● DATASET:
-------

-- ==== Sys2Proof/Tests/Slice0.lean ====
section
/-! SUPPORT. The model's own tests: the well-formedness smoke, decoding, the vectors of 95_test_vectors.md (each
expected result is that file's), and a witness for the hypotheses of every statement. -/

namespace Sys2Proof.Tests

open Sys2Proof.Machine

/-! ## Helpers -/

/-- An ASCII text as bytes (00_scope.md rule R12). -/
def ascii (t : String) : Bytes := t.toList.map fun c => BitVec.ofNat 8 c.toNat

/-- The default instance with a request on its ports. -/
def onPorts (r : RequestPorts) : State := { State.reset with request := r }

/-- The same under policy `wrap`. -/
def onPortsWrap (r : RequestPorts) : State :=
  { State.reset with request := r, params := { overflowPolicy := .wrap } }

/-- The ports of a request on the default instance. -/
def drive (r : Request) : RequestPorts := driveRequest Params.default r

/-- The response an operation leaves. -/
def responseOfExec (i : Instr) (s : State) : Option Response :=
  match exec i s with
  | .next t => t.response
  | _ => none

/-- Document vector 1 of 95_test_vectors.md. -/
def vector1 : NavInput :=
  { defaultInput 123456789 with longitude := -72, latitude := mkRat 494 10, timestampSeconds := 60 }

/-- Document vector 4 of 95_test_vectors.md. -/
def vector4 : NavInput :=
  { defaultInput 205448890 with
    navStatus := 0, rateOfTurn := 20, speedOverGround := 0, positionAccurate := true,
    longitude := mkRat 512376583 10000000, latitude := mkRat 44194417 10000000, courseOverGround := mkRat 63 10,
    timestampSeconds := 15, raim := true }

/-- The block of document vector 2, `0x04361F64A02000000099F61C4F66216FFF9C005678`. -/
def block2 : Bits := bitsOf 0x04361F64A02000000099F61C4F66216FFF9C005678 168

/-- The sentence of document vector 3. -/
def sentence3 : Bytes := ascii "!AIVDM,1,1,,A,13HOI:0P0000VOHLCnHQKwvL05Ip,0*23"

/-! ## Well-formedness: each check refuses an ill-formed term -/

theorem smoke_default_params_wf : Params.default.wf = true := by decide
theorem smoke_valueW_zero : ({ valueW := 0 } : Params).wf = false := by decide
theorem smoke_wmax_zero : ({ wmax := 0 } : Params).wf = false := by decide
theorem smoke_wmax_above_63 : ({ wmax := 64 } : Params).wf = false := by decide
theorem smoke_rotInW_zero : ({ rotInW := 0 } : Params).wf = false := by decide
theorem smoke_rotInW_19 : ({ rotInW := 19 } : Params).wf = false := by decide
theorem smoke_degDen_zero : ({ degDen := 0 } : Params).wf = false := by decide
theorem smoke_sogDen_zero : ({ sogDen := 0 } : Params).wf = false := by decide
theorem smoke_cogDen_zero : ({ cogDen := 0 } : Params).wf = false := by decide
theorem smoke_bitsMax_256 : ({ bitsMax := 256 } : Params).wf = false := by decide
theorem smoke_bodyMax_256 : ({ bodyMax := 256 } : Params).wf = false := by decide

theorem smoke_pack_value_too_wide : (Request.pack 2147483648 8).onPorts Params.default = false := by decide
theorem smoke_pack_width_64 : (Request.pack 0 64).onPorts Params.default = false := by decide
theorem smoke_unpack_64_bits : (Request.unpackU (zeros 64)).onPorts Params.default = false := by decide +kernel
theorem smoke_unpack_bit_above_bus :
    (Request.unpackS (true :: zeros 32)).onPorts Params.default = false := by decide +kernel
theorem smoke_unpackRot_64_bits : (Request.unpackRot (zeros 64)).onPorts Params.default = false := by decide +kernel
theorem smoke_armorEnc_256_bits : (Request.armorEnc (zeros 256)).onPorts Params.default = false := by decide +kernel
theorem smoke_armorDec_byte_above_lanes :
    (Request.armorDec (List.replicate 29 0x30#8)).onPorts Params.default = false := by decide +kernel
theorem smoke_csum_256_bytes :
    (Request.csum (List.replicate 256 0x30#8)).onPorts Params.default = false := by decide +kernel
theorem smoke_navEnc_rot_too_wide :
    (Request.navEnc { defaultInput 0 with rateOfTurn := 32768 }).onPorts Params.default = false := by decide +kernel
theorem smoke_navEnc_speed_not_tenths :
    (Request.navEnc { defaultInput 0 with speedOverGround := mkRat 1239 100 }).onPorts Params.default = false := by
  decide +kernel
theorem smoke_navDec_167_bits : (Request.navDec (zeros 167)).onPorts Params.default = false := by decide +kernel
theorem smoke_reserved_is_operation : (Request.reserved 0x09#8).onPorts Params.default = false := by decide

/-! ## Decoding: every row's byte written out from 30_encoding.md rule R103, and reserved bytes (section 2.10) -/

theorem test_decode_pack : decode [0b00000001#8] = .ok (.pack, []) := by decide
theorem test_decode_unpackU : decode [0b00000010#8] = .ok (.unpackU, []) := by decide
theorem test_decode_unpackS : decode [0b00000011#8] = .ok (.unpackS, []) := by decide
theorem test_decode_unpackRot : decode [0b00000100#8] = .ok (.unpackRot, []) := by decide
theorem test_decode_armorEnc : decode [0b00000101#8] = .ok (.armorEnc, []) := by decide
theorem test_decode_armorDec : decode [0b00000110#8] = .ok (.armorDec, []) := by decide
theorem test_decode_csum : decode [0b00000111#8] = .ok (.csum, []) := by decide
theorem test_decode_navEnc : decode [0b00001000#8] = .ok (.navEnc, []) := by decide
theorem test_decode_navDec : decode [0b00001001#8] = .ok (.navDec, []) := by decide
theorem test_decode_zero : decode [0x00#8] = .error (.reservedOp 0x00#8) := by decide
theorem test_decode_0A : decode [0x0A#8] = .error (.reservedOp 0x0A#8) := by decide
theorem test_decode_11 : decode [0x11#8] = .error (.reservedUpper 0x11#8) := by decide
theorem test_decode_nothing : decode [] = .error .truncated := by decide

/-! ## Operations: the vectors of 95_test_vectors.md sections 1 and 2 -/

/-- Section 2.1, E1. -/
theorem test_pack_minus20 : responseOfExec .pack (onPorts (drive (.pack (-20) 8))) =
    some ⟨0x00#8, 0x00#8, some (.packed 0b11101100 true false)⟩ := by decide
/-- Section 2.1, last row. -/
theorem test_pack_width33 : responseOfExec .pack (onPorts (drive (.pack 5 33))) =
    some ⟨0x11#8, 33#8, none⟩ := by decide
/-- Section 2.2, row `10000000`. -/
theorem test_unpackU_128 : responseOfExec .unpackU (onPorts (drive (.unpackU (bitsOf 0x80 8)))) =
    some ⟨0x00#8, 0x00#8, some (.value 128)⟩ := by decide
/-- Section 2.2, row `1111111111`. -/
theorem test_unpackU_1023 : responseOfExec .unpackU (onPorts (drive (.unpackU (bitsOf 0x3FF 10)))) =
    some ⟨0x00#8, 0x00#8, some (.value 1023)⟩ := by decide
/-- Section 2.2, row `10000000`. -/
theorem test_unpackS_minus128 : responseOfExec .unpackS (onPorts (drive (.unpackS (bitsOf 0x80 8)))) =
    some ⟨0x00#8, 0x00#8, some (.value (-128))⟩ := by decide
/-- Section 2.2, row "width = 0". -/
theorem test_unpackS_width0 : responseOfExec .unpackS (onPorts (drive (.unpackS []))) =
    some ⟨0x11#8, 0#8, none⟩ := by decide
/-- Section 2.2, row `10000000`. -/
theorem test_unpackRot_sentinel : responseOfExec .unpackRot (onPorts (drive (.unpackRot (bitsOf 0x80 8)))) =
    some ⟨0x00#8, 0x00#8, some (.value 128)⟩ := by decide
/-- Section 3, P3 step 8. -/
theorem test_unpackRot_width9 : responseOfExec .unpackRot (onPorts (drive (.unpackRot (bitsOf 0xEC 9)))) =
    some ⟨0x11#8, 9#8, none⟩ := by decide
/-- Section 2.3: `"100111101000"` gives ``W` ``, the seam of the two runs. -/
theorem test_armorEnc_seam : responseOfExec .armorEnc (onPorts (drive (.armorEnc (bitsOf 0b100111101000 12)))) =
    some ⟨0x00#8, 0x00#8, some (.armored 2#8 0x6057)⟩ := by decide
/-- Section 2.3: `"1111111"` gives `wP`, the pad bits at the end. -/
theorem test_armorEnc_padding : responseOfExec .armorEnc (onPorts (drive (.armorEnc (List.replicate 7 true)))) =
    some ⟨0x00#8, 0x00#8, some (.armored 2#8 0x5077)⟩ := by decide
/-- Section 2.3: `"w0"`. -/
theorem test_armorDec_w0 : responseOfExec .armorDec (onPorts (drive (.armorDec [0x77#8, 0x30#8]))) =
    some ⟨0x00#8, 0x00#8, some (.dearmored 0b111111000000 12)⟩ := by decide
/-- Section 2.3: `"1,2*"`, the first bad byte. -/
theorem test_armorDec_first_bad : responseOfExec .armorDec
    (onPorts (drive (.armorDec [0x31#8, 0x2C#8, 0x32#8, 0x2A#8]))) = some ⟨0x13#8, 1#8, none⟩ := by decide
/-- Section 2.4, `a*`. -/
theorem test_csum_a_star : responseOfExec .csum (onPorts (drive (.csum [0x61#8, 0x2A#8]))) =
    some ⟨0x00#8, 0x00#8, some (.checksum 0x4B#8 0x34#8 0x42#8)⟩ := by decide
/-- Section 1, V3. -/
theorem test_csum_vector3 : responseOfExec .csum
    (onPorts (drive (.csum (ascii "AIVDM,1,1,,A,13HOI:0P0000VOHLCnHQKwvL05Ip,0")))) =
    some ⟨0x00#8, 0x00#8, some (.checksum 0x23#8 0x32#8 0x33#8)⟩ := by decide +kernel
/-- Section 1, V1, through the ports. -/
theorem test_navEnc_vector1 : responseOfExec .navEnc (onPorts (drive (.navEnc vector1))) =
    some ⟨0x00#8, 0x00#8, some (.block 0x041D6F3456203FF6B669001C44540E10FFF8000000#168 0#16)⟩ := by decide +kernel
/-- Section 2.6, N5, with the longitude −230 of the row brought to −200, which a 32-bit numerator over 10000000 can
carry: the lowest of the fields that do not fit. -/
theorem test_navEnc_overflow : responseOfExec .navEnc (onPorts (drive (.navEnc
    { defaultInput 123456789 with
      rateOfTurn := 740, speedOverGround := 1023, longitude := -200, courseOverGround := 3600 }))) =
    some ⟨0x04#8, 4#8, none⟩ := by decide +kernel
/-- Section 1, V2 with the corrections C2 and C3. -/
theorem test_navDec_vector2 : (navDec block2).map (fun r => (r.rot, r.lon, r.cog, r.radio, r.mmsi)) =
    .ok (128, mkRat 6569 50000, mkRat 367 10, 22136, 227006760) := by decide +kernel
/-- Section 2.7, the all-ones block through the ports: course 4095/10, speed presented as 1023. -/
theorem test_navDec_ones : responseOfExec .navDec (onPorts (drive (.navDec (List.replicate 168 true)))) =
    some ⟨0x00#8, 0x00#8, some (.record ⟨63, 3, 1073741823, 15, 511#9, 10230, true, -1, -1, 4095, 511, 63, 3, 7, true,
      524287⟩)⟩ := by decide +kernel

/-- Section 2.10, 0x11, as a step of a one-request program. -/
theorem test_step_reserved : (match step { State.reset with pending := [{ RequestPorts.zero with cmd := 0x11#8 }] } with
    | .next t => t.response
    | _ => none) = some ⟨0x10#8, 0x11#8, none⟩ := by decide

/-- Section 2.5. -/
theorem test_rotScale : [20, -20, 127, 725, 726, -731, 738, 32767].map rotScale = [21, -21, 53, 127, 128, -128, 129, 857] := by
  decide +kernel
/-- Section 2.6, N7: −0.54, −20314070.64 and 1.02 truncate toward zero. -/
theorem test_truncMul : [mkRat (-9) 10000000, mkRat (-338567844) 10000000, mkRat 17 10000000].map (truncMul 600000) =
    [0, -20314070, 1] := by decide
/-- Section 2.8, V4 end to end: the sentence with checksum `2E`. -/
theorem test_encodeMsg_vector4 : encodeMsg Params.default vector4 =
    .ok (ascii "!AIVDM,1,1,,A,133sVfP5@0SbS242Qn4@?wvN2000,0*2E") := by decide +kernel
/-- Section 1, V3: DECODE.MSG validates it. -/
theorem test_decodeMsg_vector3 : decodeMsg Params.default sentence3 = navDec block2 := by decide +kernel
/-- Section 2.8: a lowercase checksum digit. -/
theorem test_sentDec_lowercase : sentDec Params.default (ascii "!AIVDM,1,1,,A,133sVfP5@0SbS242Qn4@?wvN2000,0*2e") =
    .fault .checksumMismatch 0x2E#8 := by decide +kernel
/-- Section 2.8: right checksum, six fields. -/
theorem test_sentDec_six_fields : sentDec Params.default (ascii "!AIVDM,1,1,,A,11mg=5HP?wJnJ@0LA5@>4?wp0000*3C") =
    .fault .malformedSentence 4#8 := by decide +kernel
/-- Section 2.7: the all-ones block fails VALIDATE first at field 0. -/
theorem test_validate_ones : (navDec (List.replicate 168 true)).andThen validate =
    .fault .fieldValidationFailure 0#8 := by decide +kernel
/-- 70_reset_and_hazards.md rule R370: with no fix nothing is issued. -/
theorem test_no_fix_no_request : reportFix Params.default vector1 none = none := rfl

/-! ## Witnesses: states and operands that meet the hypotheses of each statement, at the ends of each clause -/

/-- A state about to step: one request in the host's program. -/
def waiting (r : RequestPorts) : State := { State.reset with pending := [r] }

/-- The ports with only the command byte driven. -/
def command (b : Byte) : RequestPorts := { RequestPorts.zero with cmd := b }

-------

● TASK:
Among the records above, repeat exactly the line with "the ports. -/", the line with "some ⟨0x04#8, 4#8, none⟩", and every line in between, and only those.

● PROBLEM SOLUTION:
/-- Section 1, V1, through the ports. -/
theorem test_navEnc_vector1 : responseOfExec .navEnc (onPorts (drive (.navEnc vector1))) =
    some ⟨0x00#8, 0x00#8, some (.block 0x041D6F3456203FF6B669001C44540E10FFF8000000#168 0#16)⟩ := by decide +kernel
/-- Section 2.6, N5, with the longitude −230 of the row brought to −200, which a 32-bit numerator over 10000000 can
carry: the lowest of the fields that do not fit. -/
theorem test_navEnc_overflow : responseOfExec .navEnc (onPorts (drive (.navEnc
    { defaultInput 123456789 with
      rateOfTurn := 740, speedOverGround := 1023, longitude := -200, courseOverGround := 3600 }))) =
    some ⟨0x04#8, 4#8, none⟩ := by decide +kernel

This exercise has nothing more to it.